▸ **EXERCISE**:
Give the records again exactly, with every character kept.
═══ MATERIAL PROVIDED
theorem witness_TimedInstructions_6 :
    ∃ (p : Pred) (ra : BitVec 6) (s : State), ra.toNat < 32 ∧ ra.toNat % 2 = 0 ∧ s.runs Eng.fsq p 1 ((s.eng Eng.fsq).genNos (span ra.toNat 2)) :=
  ⟨pT, 6#6, tcs (fun f => {f with tc := 5, sub := 0}) (fun g => g.wr 6 5#32), by delta State.runs State.fetches; decide +kernel⟩

theorem witness_Waits_0 :
    (∃ (p : Pred) (ra : BitVec 6) (a : Fin 4) (dir : BitVec 2) (s : State), ra.toNat < 32 ∧ dir.toNat ≠ 3 ∧ s.runs Eng.fsq p 1 ((s.eng Eng.fsq).genNos [ra.toNat]) ∧ s.axisOut ↑a = true ∧ s.seq.fsq.stopping = false)
    ∧ (∃ (p : Pred) (ra : BitVec 6) (a : Fin 4) (dir : BitVec 2) (s : State), ra.toNat < 32 ∧ dir.toNat ≠ 3 ∧ s.runs Eng.fsq p 1 ((s.eng Eng.fsq).genNos [ra.toNat]) ∧ s.axisOut ↑a = false ∧ s.crossing (↑a) (BitVec.toNat ((s.eng Eng.fsq).rd ra.toNat) % 2 ^ 24) dir.toNat (16 * s.seq.fsq.tc + s.seq.fsq.sub) = none) :=
  ⟨⟨pT, 6#6, 3, 2#2, onFsq id, by delta State.runs State.fetches; decide +kernel⟩,
    ⟨pT, 6#6, 3, 2#2, axon, by delta State.runs State.fetches; decide +kernel⟩⟩

theorem witness_Waits_1 :
    ∃ (p : Pred) (ra : BitVec 6) (a : Fin 4) (dir : BitVec 2) (c : Nat) (s : State), ra.toNat < 32 ∧ dir.toNat ≠ 3 ∧ s.runs Eng.fsq p 1 ((s.eng Eng.fsq).genNos [ra.toNat]) ∧ s.axisOut ↑a = false ∧ s.seq.fsq.stopping = false ∧ s.crossing (↑a) (BitVec.toNat ((s.eng Eng.fsq).rd ra.toNat) % 2 ^ 24) dir.toNat (16 * s.seq.fsq.tc + s.seq.fsq.sub) = some c :=
  ⟨pT, 6#6, 3, 0#2, 263, axr.setEng .fsq ((axr.eng .fsq).wr 6 4#32), by delta State.runs State.fetches; decide +kernel⟩

theorem witness_Waits_2 :
    ∃ (p : Pred) (m : Nat) (s : State), s.runs Eng.fsq p 1 [] ∧ s.seq.fsq.stopping = false ∧ s.markerTime = some m :=
  ⟨pT, 17600, marker 1600 none, by delta State.runs State.fetches; decide +kernel⟩

theorem witness_Waits_3 :
    ∃ (p : Pred) (s : State), s.runs Eng.fsq p 1 [] ∧ s.markerTime = none :=
  ⟨pT, onFsq id, by delta State.runs State.fetches; decide +kernel⟩

theorem witness_Waits_4 :
    ∃ (qd : Nat) (m : Nat) (s : State), s.inReset = false ∧ s.seq.fsq.wait = some (FWait.sync qd) ∧ s.seq.fsq.stopping = false ∧ s.markerTime = some m :=
  ⟨4, 17600, marker 1600 (some (.sync 4)), by decide +kernel⟩

theorem witness_Waits_5 :
    ∃ (a : Nat) (target : Nat) (dir : Nat) (qd : Nat) (c : Nat) (s : State), s.inReset = false ∧ s.seq.fsq.wait = some (FWait.axis a target dir qd) ∧ s.seq.fsq.stopping = false ∧ s.axisOut a = false ∧ s.crossing a target dir (16 * s.seq.fsq.tc + s.seq.fsq.sub) = some c :=
  ⟨3, 4, 0, 2, 263, axw, by decide +kernel⟩

theorem witness_Waits_6 :
    ∃ (w : FWait) (qd : Nat) (u : Nat) (s : State), s.inReset = false ∧ s.seq.fsq.wait = some w ∧ (w = FWait.sync qd ∨ ∃ a v d, w = FWait.axis a v d qd) ∧ s.seq.fsq.stopping = false ∧ 16 * (s.seq.fsq.tc + s.get F.SEQ_WTMO_WTMO) + s.seq.fsq.sub ≤ 16 * u :=
  ⟨.sync 4, 4, 0xFFFFFFFF, tcs (fun f => {f with wait := some (.sync 4), tc := 7, sub := 3}) id, by decide +kernel, by decide +kernel, .inl rfl, by decide +kernel⟩

theorem witness_AluResults :
    (∃ (n : Fin 16) (p : Pred) (ra : BitVec 6) (b : AluSrc) (s : State), s.runs (Eng.pe n) p (aluLen b) ((s.eng (Eng.pe n)).genNos (ra.toNat :: aluReads b)))
    ∧ (∃ (n : Fin 16) (p : Pred) (rd : BitVec 6) (ra : BitVec 6) (b : AluSrc) (s : State) (v : Word) (i : Instr), s.runs (Eng.pe n) p (aluLen b) ((s.eng (Eng.pe n)).genNos (ra.toNat :: aluReads b)) ∧ ((i = Instr.iAnd (Eng.pe n) p rd ra b ∧ ∀ (k : Nat), BitVec.getLsbD v k = (BitVec.getLsbD ((s.eng (Eng.pe n)).rd ra.toNat) k && BitVec.getLsbD ((s.eng (Eng.pe n)).aluVal b) k)) ∨ (i = Instr.iOr (Eng.pe n) p rd ra b ∧ ∀ (k : Nat), BitVec.getLsbD v k = (BitVec.getLsbD ((s.eng (Eng.pe n)).rd ra.toNat) k || BitVec.getLsbD ((s.eng (Eng.pe n)).aluVal b) k)) ∨ i = Instr.iXor (Eng.pe n) p rd ra b ∧ ∀ (k : Nat), BitVec.getLsbD v k = (BitVec.getLsbD ((s.eng (Eng.pe n)).rd ra.toNat) k != BitVec.getLsbD ((s.eng (Eng.pe n)).aluVal b) k))) :=
  ⟨⟨2, pT, 5#6, .imm6 0x3f#6, ax (.imm6 0x3f#6) 0x80000000#32 0x80000000#32, by delta State.runs State.fetches; decide +kernel⟩,
    ⟨2, pT, 7#6, 5#6, .reg 6#6, ax (.imm6 0x3f#6) 0x80000000#32 0x80000000#32, 0x80000000#32, .iAnd (.pe 2) pT 7#6 5#6 (.reg 6#6), ⟨by delta State.runs State.fetches; decide +kernel, .inl ⟨rfl, fun k => by
      rw [← BitVec.getLsbD_and]; exact congrArg (BitVec.getLsbD · k) (by decide +kernel)⟩⟩⟩⟩

theorem witness_ShiftResults_0 :
    ∃ (n : Fin 16) (p : Pred) (ra : BitVec 6) (b : ShSrc) (s : State), s.runs (Eng.pe n) p 1 ((s.eng (Eng.pe n)).genNos (ra.toNat :: shiftReads b)) :=
  ⟨2, pT, 5#6, .imm6 0x1f#6, ax (.imm6 0x3f#6) 0x81234560#32 32#32, by delta State.runs State.fetches; decide +kernel⟩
══════
▸ **ANSWER BOX**:
theorem witness_TimedInstructions_6 :
    ∃ (p : Pred) (ra : BitVec 6) (s : State), ra.toNat < 32 ∧ ra.toNat % 2 = 0 ∧ s.runs Eng.fsq p 1 ((s.eng Eng.fsq).genNos (span ra.toNat 2)) :=
  ⟨pT, 6#6, tcs (fun f => {f with tc := 5, sub := 0}) (fun g => g.wr 6 5#32), by delta State.runs State.fetches; decide +kernel⟩

theorem witness_Waits_0 :
    (∃ (p : Pred) (ra : BitVec 6) (a : Fin 4) (dir : BitVec 2) (s : State), ra.toNat < 32 ∧ dir.toNat ≠ 3 ∧ s.runs Eng.fsq p 1 ((s.eng Eng.fsq).genNos [ra.toNat]) ∧ s.axisOut ↑a = true ∧ s.seq.fsq.stopping = false)
    ∧ (∃ (p : Pred) (ra : BitVec 6) (a : Fin 4) (dir : BitVec 2) (s : State), ra.toNat < 32 ∧ dir.toNat ≠ 3 ∧ s.runs Eng.fsq p 1 ((s.eng Eng.fsq).genNos [ra.toNat]) ∧ s.axisOut ↑a = false ∧ s.crossing (↑a) (BitVec.toNat ((s.eng Eng.fsq).rd ra.toNat) % 2 ^ 24) dir.toNat (16 * s.seq.fsq.tc + s.seq.fsq.sub) = none) :=
  ⟨⟨pT, 6#6, 3, 2#2, onFsq id, by delta State.runs State.fetches; decide +kernel⟩,
    ⟨pT, 6#6, 3, 2#2, axon, by delta State.runs State.fetches; decide +kernel⟩⟩

theorem witness_Waits_1 :
    ∃ (p : Pred) (ra : BitVec 6) (a : Fin 4) (dir : BitVec 2) (c : Nat) (s : State), ra.toNat < 32 ∧ dir.toNat ≠ 3 ∧ s.runs Eng.fsq p 1 ((s.eng Eng.fsq).genNos [ra.toNat]) ∧ s.axisOut ↑a = false ∧ s.seq.fsq.stopping = false ∧ s.crossing (↑a) (BitVec.toNat ((s.eng Eng.fsq).rd ra.toNat) % 2 ^ 24) dir.toNat (16 * s.seq.fsq.tc + s.seq.fsq.sub) = some c :=
  ⟨pT, 6#6, 3, 0#2, 263, axr.setEng .fsq ((axr.eng .fsq).wr 6 4#32), by delta State.runs State.fetches; decide +kernel⟩

theorem witness_Waits_2 :
    ∃ (p : Pred) (m : Nat) (s : State), s.runs Eng.fsq p 1 [] ∧ s.seq.fsq.stopping = false ∧ s.markerTime = some m :=
  ⟨pT, 17600, marker 1600 none, by delta State.runs State.fetches; decide +kernel⟩

theorem witness_Waits_3 :
    ∃ (p : Pred) (s : State), s.runs Eng.fsq p 1 [] ∧ s.markerTime = none :=
  ⟨pT, onFsq id, by delta State.runs State.fetches; decide +kernel⟩

theorem witness_Waits_4 :
    ∃ (qd : Nat) (m : Nat) (s : State), s.inReset = false ∧ s.seq.fsq.wait = some (FWait.sync qd) ∧ s.seq.fsq.stopping = false ∧ s.markerTime = some m :=
  ⟨4, 17600, marker 1600 (some (.sync 4)), by decide +kernel⟩

theorem witness_Waits_5 :
    ∃ (a : Nat) (target : Nat) (dir : Nat) (qd : Nat) (c : Nat) (s : State), s.inReset = false ∧ s.seq.fsq.wait = some (FWait.axis a target dir qd) ∧ s.seq.fsq.stopping = false ∧ s.axisOut a = false ∧ s.crossing a target dir (16 * s.seq.fsq.tc + s.seq.fsq.sub) = some c :=
  ⟨3, 4, 0, 2, 263, axw, by decide +kernel⟩

theorem witness_Waits_6 :
    ∃ (w : FWait) (qd : Nat) (u : Nat) (s : State), s.inReset = false ∧ s.seq.fsq.wait = some w ∧ (w = FWait.sync qd ∨ ∃ a v d, w = FWait.axis a v d qd) ∧ s.seq.fsq.stopping = false ∧ 16 * (s.seq.fsq.tc + s.get F.SEQ_WTMO_WTMO) + s.seq.fsq.sub ≤ 16 * u :=
  ⟨.sync 4, 4, 0xFFFFFFFF, tcs (fun f => {f with wait := some (.sync 4), tc := 7, sub := 3}) id, by decide +kernel, by decide +kernel, .inl rfl, by decide +kernel⟩

theorem witness_AluResults :
    (∃ (n : Fin 16) (p : Pred) (ra : BitVec 6) (b : AluSrc) (s : State), s.runs (Eng.pe n) p (aluLen b) ((s.eng (Eng.pe n)).genNos (ra.toNat :: aluReads b)))
    ∧ (∃ (n : Fin 16) (p : Pred) (rd : BitVec 6) (ra : BitVec 6) (b : AluSrc) (s : State) (v : Word) (i : Instr), s.runs (Eng.pe n) p (aluLen b) ((s.eng (Eng.pe n)).genNos (ra.toNat :: aluReads b)) ∧ ((i = Instr.iAnd (Eng.pe n) p rd ra b ∧ ∀ (k : Nat), BitVec.getLsbD v k = (BitVec.getLsbD ((s.eng (Eng.pe n)).rd ra.toNat) k && BitVec.getLsbD ((s.eng (Eng.pe n)).aluVal b) k)) ∨ (i = Instr.iOr (Eng.pe n) p rd ra b ∧ ∀ (k : Nat), BitVec.getLsbD v k = (BitVec.getLsbD ((s.eng (Eng.pe n)).rd ra.toNat) k || BitVec.getLsbD ((s.eng (Eng.pe n)).aluVal b) k)) ∨ i = Instr.iXor (Eng.pe n) p rd ra b ∧ ∀ (k : Nat), BitVec.getLsbD v k = (BitVec.getLsbD ((s.eng (Eng.pe n)).rd ra.toNat) k != BitVec.getLsbD ((s.eng (Eng.pe n)).aluVal b) k))) :=
  ⟨⟨2, pT, 5#6, .imm6 0x3f#6, ax (.imm6 0x3f#6) 0x80000000#32 0x80000000#32, by delta State.runs State.fetches; decide +kernel⟩,
    ⟨2, pT, 7#6, 5#6, .reg 6#6, ax (.imm6 0x3f#6) 0x80000000#32 0x80000000#32, 0x80000000#32, .iAnd (.pe 2) pT 7#6 5#6 (.reg 6#6), ⟨by delta State.runs State.fetches; decide +kernel, .inl ⟨rfl, fun k => by
      rw [← BitVec.getLsbD_and]; exact congrArg (BitVec.getLsbD · k) (by decide +kernel)⟩⟩⟩⟩

theorem witness_ShiftResults_0 :
    ∃ (n : Fin 16) (p : Pred) (ra : BitVec 6) (b : ShSrc) (s : State), s.runs (Eng.pe n) p 1 ((s.eng (Eng.pe n)).genNos (ra.toNat :: shiftReads b)) :=
  ⟨2, pT, 5#6, .imm6 0x1f#6, ax (.imm6 0x3f#6) 0x81234560#32 32#32, by delta State.runs State.fetches; decide +kernel⟩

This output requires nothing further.